Visionary Women
In this admirably researched study of women’s spirituality in 16th- and 17th-century Spain, Stephen Haliczer (Distinguished Research Professor of History at Northern Illinois University) provides a panoramic yet detailed account of women who constructed their religious identity and authority in a misogynist culture, trained from childhood through adulthood in acceptable behavior both in and out of the convent. The result is a fascinating story of how women exerted and validated their personal authority on the basis of extraordinary experiences such as visions, bilocation and stigmata, while accepting the constraints of the male-dominated society.
The claim for spiritual autonomy was abetted by the growing tendency in the Spanish church to depend on divine intervention and to turn to visionaries and prophets for advice on all kinds of problems. This widespread recourse to divine intervention and the increasing shortage of well-trained priests encouraged women to develop modes of spirituality that were uniquely theirs and that could bolster the position of a church under siege. The author’s sources are 30 biographies and autobiographies plus 15 Inquisition cases, as well as devotional and theological works and collections of nuns’ stories.
Chapters 1 through 6 examine Spanish society in the process of changing from a Latin culture dominated by men to a vernacular one, in which women strengthened the Spanish church and enhanced their own authority through such activities as establishing confraternities and devotional groups, organizing charities, catechizing and founding new religious orders. More validating for women’s authority, however, were their visions and revelations, which served to legitimate the Catholic Church against the Protestant challenge.
Ensuing chapters explore the nature of the relationship of visionary women and the church, the effects of social status on women’s fortunes as visionaries and the role of the Inquisition in determining the authenticity of extraordinary experiences. Most of the women who received official approval were of a relatively high social rank. For a woman to survive with her reputation intact, she would have to support the entire structure of power in the church as well as have the backing of local officials, belong to a religious order and be on good terms with a male superior in the order. If a woman’s confessor enjoyed a reputation for learning and wisdom, she was in a good position for success as a visionary.
In Chapters 7, 8 and 9 the author traces the development of a visionary woman from childhood through adolescence and adulthood. The last of these chapters is an analysis of the ways in which nuns developed as confident leaders even though some of them feigned their visions and revelations. Other ecstatic women, such as Madre Juana de la Cruz, strengthened their power by performance. That is, they played out their ecstatic discourse in the manner of theater. In this respect these women are reminiscent of Sor Maria of Santo Domingo, whose performances in the early years of the 16th century were reviewed and written down by men in attendance.
Chapters 10, 11 and 12 treat religious life and devotion, the play of power and impotence in nuns’ lives and the perception of sanctity. Extraordinary experiences provided Spanish women a means to transcend but not disrupt the control of the male-dominated church.
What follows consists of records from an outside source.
-- ==== Sys2Proof/Machine/Vellum.lean ====
section
/-! DEFINITION. Vellum (04): the address decode, errors and their record, requests, tokens, arbitration, scrubbing, and the
bank side of the darn copy (R677 to R681 of 24). -/

namespace Sys2Proof.Machine

/-- Channel of an offset (R97). -/
def vChannel (off : Nat) : Nat := off / 64 % 8

/-- Logical bank of an offset: 8 × stripe + channel (R97). -/
def vBank (off : Nat) : Nat := 8 * (off / 2 ^ 22 % 16) + vChannel off

/-- Word within its bank (R97). -/
def vWord (off : Nat) : Nat := off / 512 % 8192 * 8 + off / 8 % 8

/-- Offset of word w of logical bank b: the decode of R97 read backward. -/
def vOffset (b w : Nat) : Nat := b / 8 * 2 ^ 22 + w / 8 * 512 + b % 8 * 64 + w % 8 * 8

/-- Bank n of the controller (logical bank, or 96 + n for a spare). -/
def Chip.bank (c : Chip) (n : Nat) : BankSt := Sparse.get {} c.vlm.banks n

/-- Bank n changed. -/
def Chip.onBank (n : Nat) (f : BankSt → BankSt) (c : Chip) : Chip :=
  { c with vlm := { c.vlm with banks := Sparse.set {} c.vlm.banks n (f (c.bank n)) } }

/-- The physical bank that serves a bank (R128). -/
def Chip.physBank (c : Chip) (n : Nat) : Nat := Sparse.get n c.vlm.map n

/-- Spare bank 96 + n is in use by a logical bank. -/
def Chip.spareUsed (c : Chip) (p : Nat) : Bool := c.vlm.map.any fun e => e.2 == p

/-- Shed step s is in force (R640). -/
def Chip.shed (c : Chip) (s : Nat) : Bool :=
  decide (s ≤ c.rf R.LTN_SHED 2 0) && c.rb R.LTN_SHED (8 + s - 1)

/-- The free period comes into force now (R120). -/
def Chip.freeStart (c : Chip) : Chip := { c with vlm := { c.vlm with freeFrom := c.time } }

/-- A darn copy is in progress (DRN_COPY_STAT.ACTIVE). -/
def Chip.copyActive (c : Chip) : Bool := c.rb R.DRN_COPY_STAT 16

/-- The reference of the scrubber in force: 0 Beam A, 1 Beam B, 2 the free period (R120). -/
def Chip.scrubRef (c : Chip) : Nat :=
  match c.rf R.VLM_SCRUB_CTRL 1 0 with
  | 0 => if c.running 0 then 0 else 2
  | 1 => if c.running 1 then 1 else 2
  | _ => 2

/-! ### Errors (R105 to R109, R677) -/

/-- Class number in VLM_ERR_INFO (R111). -/
def clsCode : VClass → Nat
  | .beam => 0 | .eyelet => 1 | .sound => 2 | .core => 3 | .bobbin => 4 | .host => 5 | .scrub => 6

/-- Spares that Tirba may choose: neither in use, nor suspect, nor under a copy (R677, R678). DESIGN CHOICE (assumption 101):
DARN_STATUS counts these as the spare banks still free (R25), so a suspect spare does not count, and likewise no spare voice
that has failed. -/
def Chip.freeSpares (c : Chip) : List Nat :=
  (List.range 6).filter fun k =>
    !c.spareUsed (96 + k) && !c.rb (R.DRN_SUSPECT 3) k && !(c.copyActive && min 5 (c.rf R.DRN_COPY 10 8) == k)

/-- Tirba has a unit to darn (R675). -/
def Chip.wantDarn (kind u : Nat) (c : Chip) : Chip :=
  { c with drn := { c.drn with want := if c.drn.want.contains (kind, u) then c.drn.want else c.drn.want ++ [(kind, u)] } }
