/-- The pixels of window line j, w wide, of a port in race mode, and whether it is an overtake (R424). -/
def Chip.raceLine (n : Port) (b : Beam) (g : EyeGeom) (j w : Nat) (c : Chip) : List RawPix × Bool × Chip :=
  let p := c.eye[n]
  match p.raceF with
  | none => ([], false, c)
  | some fr =>
    let slot := j % g.ring
    if p.tags.any fun t => t.1 == slot && t.2.frame == fr && t.2.row == j then
      let c := c.onEye n fun p => { p with tags := p.tags.map fun t => if t.1 = slot then (slot, { t.2 with read := true }) else t }
      let (px, c) := c.winRead b g (g.base + slot * g.stride) w
      (px, false, c)
    else
      let c := (c.wf (R.EYE_RACECNT n) 15 0 (satInc 0xFFFF (c.rf (R.EYE_RACECNT n) 15 0))).sb (R.EYE_STICKY n) 0
      let px := match p.lastRow with
        | some (b', f', j', px) => if j ≠ 0 ∧ b' = b ∧ f' = c.captureFrame b ∧ j' + 1 = j then px else []
        | none => []
      (px, true, c)

/-- The window of port n captures its live registers for line l of Beam b and fetches the line (R428, R424). An overtake is
kept for the signatures of the line (R465). -/
def Chip.winCapture (b : Beam) (l : Nat) (n : Port) (c : Chip) : Chip :=
  let ctrl := c.rd (R.EYE_WIN_CTRL n)
  if !tb ctrl 0 || tb ctrl 1 != decide (b.val = 1) || (c.shed 4 && tb ctrl 2) || c.eyeAction n == 3 then c
  else
    let k := c.beam b
    let g := c.eyeGeom n
    let wx := c.rf (R.EYE_WIN_POS n) 15 0
    let wy := c.rf (R.EYE_WIN_POS n) 31 16
    let w := winClamp wx g.outW k.hactive
    let h := winClamp wy g.outH k.vactive
    let c := c.sbIf (w != g.outW || h != g.outH) (R.EYE_STICKY n) 12
    if w = 0 ∨ l < wy ∨ wy + h ≤ l then c
    else
      let j := l - wy
      let race := g.mode == 2
      let (px, lapse, c) :=
        if c.eyeAction n = 2 ∨ (c.eyeAction n = 1 ∧ race) then ((List.range w).map fun i => c.hatchPix i j, false, c)
        else if race then c.raceLine n b g j w
        else if c.rb (R.EYE_STAT n) 12 then
          let (px, c) := c.winRead b g (g.base + c.rf (R.EYE_STAT n) 9 8 * g.stride * g.outH + j * g.stride) w
          (px, false, c)
        else ([], false, c)
      let c := if lapse then { c with apq := upd c.apq b fun q => { q with overtook := insertSorted l q.overtook } } else c
      c.onEye n fun p => { p with
        lastRow := some (b, c.captureFrame b, j, px)
        bufs := p.bufs.filter (fun x => !(x.beam == b && x.line == l)) ++ [{ beam := b, line := l, x0 := wx, alpha := fld ctrl 15 8, px }] }

/-- The window shadows whose shadow BEAM names Beam b are copied (R428). -/
def Chip.winTransfer (b : Beam) (c : Chip) : Chip :=
  forEach (List.finRange 8) (fun n c =>
    if c.rb (R.EYE_WIN_SH_CTRL n) 1 = decide (b.val = 1) then
      (c.wr (R.EYE_WIN_CTRL n) (c.rd (R.EYE_WIN_SH_CTRL n))).wr (R.EYE_WIN_POS n) (c.rd (R.EYE_WIN_SH_POS n))
    else c) c

/-! ### The EYE page (R440) -/

/-- Coefficient number reached by EYE_COEF_IDX: taps 2 × PAIR and the next. -/
def Chip.coefKey (c : Chip) : Nat := 2 * (c.rd R.EYE_COEF_IDX).toNat % 4096

/-- INC of EYE_COEF_IDX: [10:0] advances. -/
def Chip.coefInc (c : Chip) : Chip :=
  if c.rb R.EYE_COEF_IDX 16 then c.wf R.EYE_COEF_IDX 10 0 (c.rf R.EYE_COEF_IDX 10 0 + 1) else c

/-- The reset value of a coefficient (R440). -/
def coefReset (key : Nat) : BitVec 10 := if key % 8 = 3 then 256 else 0

/-- A write to EYE_COEF_DATA. -/
def Chip.coefWrite (v : Word) (c : Chip) : Chip :=
  let k := c.coefKey
  let m := Sparse.set (coefReset k) c.eyeCoef k (BitVec.ofNat 10 (fld v 9 0))
  { c with eyeCoef := Sparse.set (coefReset (k + 1)) m (k + 1) (BitVec.ofNat 10 (fld v 25 16)) }.coefInc

/-- A write to EYE_CTRLn, its ABORT apart (R436, R424). -/
def Chip.eyeCtrlRun (n : Port) (v : Word) (c : Chip) : Chip :=
  if c.rb (R.EYE_CTRL n) 0 then if tb v 0 then c else c.eyeHalt n
  else
    let c := if fld v 2 1 = c.rf (R.EYE_CTRL n) 2 1 then c else c.onEye n fun p => { p with raceF := none }
    let c := c.store (R.EYE_CTRL n) (setBit v 0 false)
    if tb v 0 then c.eyeRun n else c

/-- A write to EYE_CTRLn (R436): ABORT acts after the rest of its write, and RUN then reads 0 (assumption 109). -/
def Chip.eyeCtrl (n : Port) (v : Word) (c : Chip) : Chip :=
  let c := c.eyeCtrlRun n v
  if tb v 11 then (c.eyeAbort n).wb (R.EYE_CTRL n) 0 false else c

/-- A store lands in a register of the EYE page. -/
def Chip.storeEye (a : Nat) (v : Word) (c : Chip) : Chip :=
  let off := a % 0x1000
  if off = 0x014 then c.coefWrite v
  else if 0x100 ≤ off ∧ off < 0x500 then
    let n : Port := ⟨(off - 0x100) / 0x80 % 8, Nat.mod_lt _ (by decide)⟩
    let o := (off - 0x100) % 0x80
    if o = 0 then c.eyeCtrl n v
    else if c.rb (R.EYE_CTRL n) 0 ∧ o ≠ 0x1C ∧ o ≠ 0x20 ∧ o ≠ 0x28 ∧ o ≠ 0x2C then c
    else
      let c' := c.store a v
      if o = 0x08 ∧ c'.rd a ≠ c.rd a then c'.onEye n fun p => { p with raceF := none } else c'
  else match c.heldBy a with
    | some b => c.hold b (.reg a v)
    | none => c.store a v

/-- What a register of the EYE page reads; a DATA read advances the index with INC. -/
def Chip.readEye (a : Nat) (c : Chip) : Word × Chip :=
  let off := a % 0x1000
  if off = 0x014 then
    let k := c.coefKey
    let get (k : Nat) : Nat := (Sparse.get (coefReset k) c.eyeCoef k).toNat
    (w32 (get k + get (k + 1) * 2 ^ 16), c.coefInc)
  else if 0x100 ≤ off ∧ off < 0x500 ∧ (off - 0x100) % 0x80 = 0x24 then
    let n : Port := ⟨(off - 0x100) / 0x80 % 8, Nat.mod_lt _ (by decide)⟩
    (if c.pipeLost n then setBit (c.rd a) 3 true else c.rd a, c)
  else (c.rd a, c)

/-! ### Commands -/

/-- A frame start packet reaches port n: its virtual channel, frame number, whether its header is uncorrectable, and the
pixel of the Beam position at its receipt (R409, R410). -/
def execFrameStartPacket (n : Port) (vc : Fin 4) (hdrBad : Bool) (fnum : Half) (pixel : BitVec 14) (s : State) : Out :=
  let c := s.chip
  if ¬c.eyeRunning n then c.next s
  else if hdrBad then (c.hdrErr n).next s
  else if c.rf (R.EYE_CTRL n) 9 8 ≠ vc.val then c.next s
  else ((c.frameStart n fnum pixel.toNat).eyePrune n).next s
In an age of religious competition, Haliczer writes, mystical transports were a sign that God still favored the devout Catholic with divine communication. If these favors were bestowed upon women in spite of their generally accepted emotional weakness, intellectual inferiority, and vulnerability to demonic manipulation, so much the better as a manifestation of God’s wonderful generosity to his faithful.
In his cogent analysis of the political, religious and societal forces that shaped religious women’s responses to a changing world, Haliczer’s study is a font of information, scrupulously researched and carefully analyzed. The use of the terms mystical and mystic, however, is misleading as applied to women who experienced all sorts of extraordinary events, none of which, in themselves, justify the term mystic. The vocabulary of mystical theology warrants careful qualification before being applied to subjects who were visionaries, yes, but not mystical lovers in the sense developed through centuries of mystical theology and given incomparable expression by the 16th-century poet and theologian St. John of the Cross.
This article also appeared in print, under the headline “Visionary Women,” in the September 1, 2003, issue.